Ocular syphilis was identified in a small proportion of syphilis patients, regardless of HIV status. However, OS was more prevalent in patients living with HIV. Most patients with severe OS and both patients who reported complete vision loss were living with HIV. OS patients living with HIV were younger than HIV-negative and unknown-status OS patients, but still older than non-OS patients living with HIV. OS was diagnosed more frequently in patients living with HIV who had late or unknown duration syphilis, an unsuppressed VL, or a CD4 count ≤200 cells/mL. Many of these patients were diagnosed with HIV and syphilis concurrently, suggesting this population was not receiving routine screening for syphilis or HIV at earlier stages of infection. Concerns about ocular symptoms may have prompted these patients to seek healthcare. With treatment, OS symptoms in patients living with HIV appeared to resolve at similar rates as HIV-negative or unknown-status patients.

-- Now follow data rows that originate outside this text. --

-- ==== Sys2Proof/Tests/Slice0.lean ====
section
/-!
SUPPORT. The model's own tests. Words and expected results are those of 95_test_vectors.md, or written out bit
by bit from the encodings of 30_encoding.md and the family files. The last part gives, for each statement
with hypotheses, a concrete case that meets them.
-/

namespace Sys2Proof.Tests

open Sys2Proof Sys2Proof.Machine

/-- The state an outcome holds, the state at reset if it holds none. -/
def after (o : Host.Outcome State Fault Refusal) : State :=
  match o with
  | .next t => t
  | .fault _ => State.reset
  | .refused _ => State.reset

/-- A running machine with the word `w` at address `a` and the PC there. -/
def at_ (a : Addr) (w : Word) : State := ((State.reset.setPc (a.setWidth 9)).setCell a w).startRun

/-- `at_ 7 w` with two registers set. -/
def with2 (w : Word) (r : Nibble) (u : Word) (q : Nibble) (v : Word) : State :=
  ((at_ 7 w).setReg r u).setReg q v

/-! ### Well-formedness: each check refuses its ill-formed term -/

theorem test_wf_refuses : (Instr.store 3 0).wf = false ∧ (Instr.nop5 1).wf = false ∧
    (Instr.nop6 3).wf = false ∧ (Instr.nop7 0).wf = false ∧ (Instr.nop8 1).wf = false ∧
    (Instr.nop9 1).wf = false := by decide

theorem test_wf_accepts : (Instr.store 3 1).wf = true ∧ (Instr.nop5 2).wf = true ∧
    (Instr.nop6 4).wf = true ∧ (Instr.nop7 15).wf = true ∧ (Instr.nop8 2).wf = true ∧
    (Instr.nop9 2).wf = true ∧ (Instr.outs 0).wf = true := by decide

/-! ### Decoding: one word per constructor, opcode, R, S, T written out as bits -/

theorem test_decode_load : decode 0b0001_0100_0100_0000 = .load 4 0x40 := by decide
theorem test_decode_loadImm : decode 0b0010_0000_1111_1111 = .loadImm 0 0xFF := by decide
theorem test_decode_outs : decode 0b0011_1111_0000_0000 = .outs 15 := by decide
theorem test_decode_store : decode 0b0011_0001_1111_1111 = .store 1 0xFF := by decide
theorem test_decode_move : decode 0b0100_0001_0010_1111 = .move 1 2 := by decide
theorem test_decode_add : decode 0b0101_0001_0000_0010 = .add 1 2 := by decide
theorem test_decode_sub : decode 0b0101_0001_0001_0011 = .sub 1 3 := by decide
theorem test_decode_nop5 : decode 0b0101_0001_0010_0011 = .nop5 2 := by decide
theorem test_decode_bitAnd : decode 0b0110_0001_0000_0010 = .bitAnd 1 2 := by decide
theorem test_decode_bitOr : decode 0b0110_0001_0001_0101 = .bitOr 1 5 := by decide
theorem test_decode_bitXor : decode 0b0110_0001_0010_0010 = .bitXor 1 2 := by decide
theorem test_decode_bitNot : decode 0b0110_0001_0011_1111 = .bitNot 1 := by decide
theorem test_decode_nop6 : decode 0b0110_0001_0100_0000 = .nop6 4 := by decide
theorem test_decode_shl : decode 0b0111_0001_0000_1111 = .shl 1 := by decide
theorem test_decode_shr : decode 0b0111_0001_0001_0000 = .shr 1 := by decide
theorem test_decode_nop7 : decode 0b0111_0001_0010_0000 = .nop7 2 := by decide
theorem test_decode_jz : decode 0b1000_0001_0000_0100 = .jz 1 4 := by decide
theorem test_decode_jmp : decode 0b1000_1111_0001_0000 = .jmp 0 := by decide
theorem test_decode_nop8 : decode 0b1000_0000_0100_0000 = .nop8 4 := by decide
theorem test_decode_inp : decode 0b1001_0010_0000_0111 = .inp 2 := by decide
theorem test_decode_out : decode 0b1001_0001_0001_1111 = .out 1 := by decide
theorem test_decode_nop9 : decode 0b1001_0001_0010_0000 = .nop9 2 := by decide
theorem test_decode_jeq : decode 0b1011_0010_0011_0101 = .jeq 2 3 5 := by decide
theorem test_decode_halt : decode 0b1100_1111_1111_1111 = .halt := by decide
theorem test_decode_invalid0 : decode 0b0000_0000_0000_0000 = .invalid0 := by decide
theorem test_decode_invalid10 : decode 0b1010_0001_0010_0011 = .invalid10 := by decide
theorem test_decode_invalid13 : decode 0b1101_0001_0010_0011 = .invalid13 := by decide
theorem test_decode_invalid14 : decode 0b1110_0000_0000_0000 = .invalid14 := by decide
theorem test_decode_invalid15 : decode 0b1111_1111_1111_1111 = .invalid15 := by decide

The combination of older age and low CD4 counts in OS patients living with HIV suggest declining immune status may contribute to ocular manifestations of syphilis. Syphilis can result in a temporary drop in the CD4 count in patients coinfected with HIV that typically resolves after treatment [19–23]. Similar to previous studies, [10, 11] we observed OS patients to have lower CD4 counts than non-OS patients, regardless of when the patient was diagnosed with HIV relative to their syphilis diagnosis or the patient’s age. OS was also more prevalent in patients with an unsuppressed VL, providing support for previous findings that inflammation associated with uncontrolled HIV replication could be an important prognostic factor for OS [24]. To date, there is no evidence that the recent nationwide increase in reported OS infection was due to a specific neurotropic strain of T. pallidum [25]. Although our study was not designed to do so, continued characterization of OS strains by HIV status may elicit an understanding of who is most at risk of developing ocular manifestations of syphilis.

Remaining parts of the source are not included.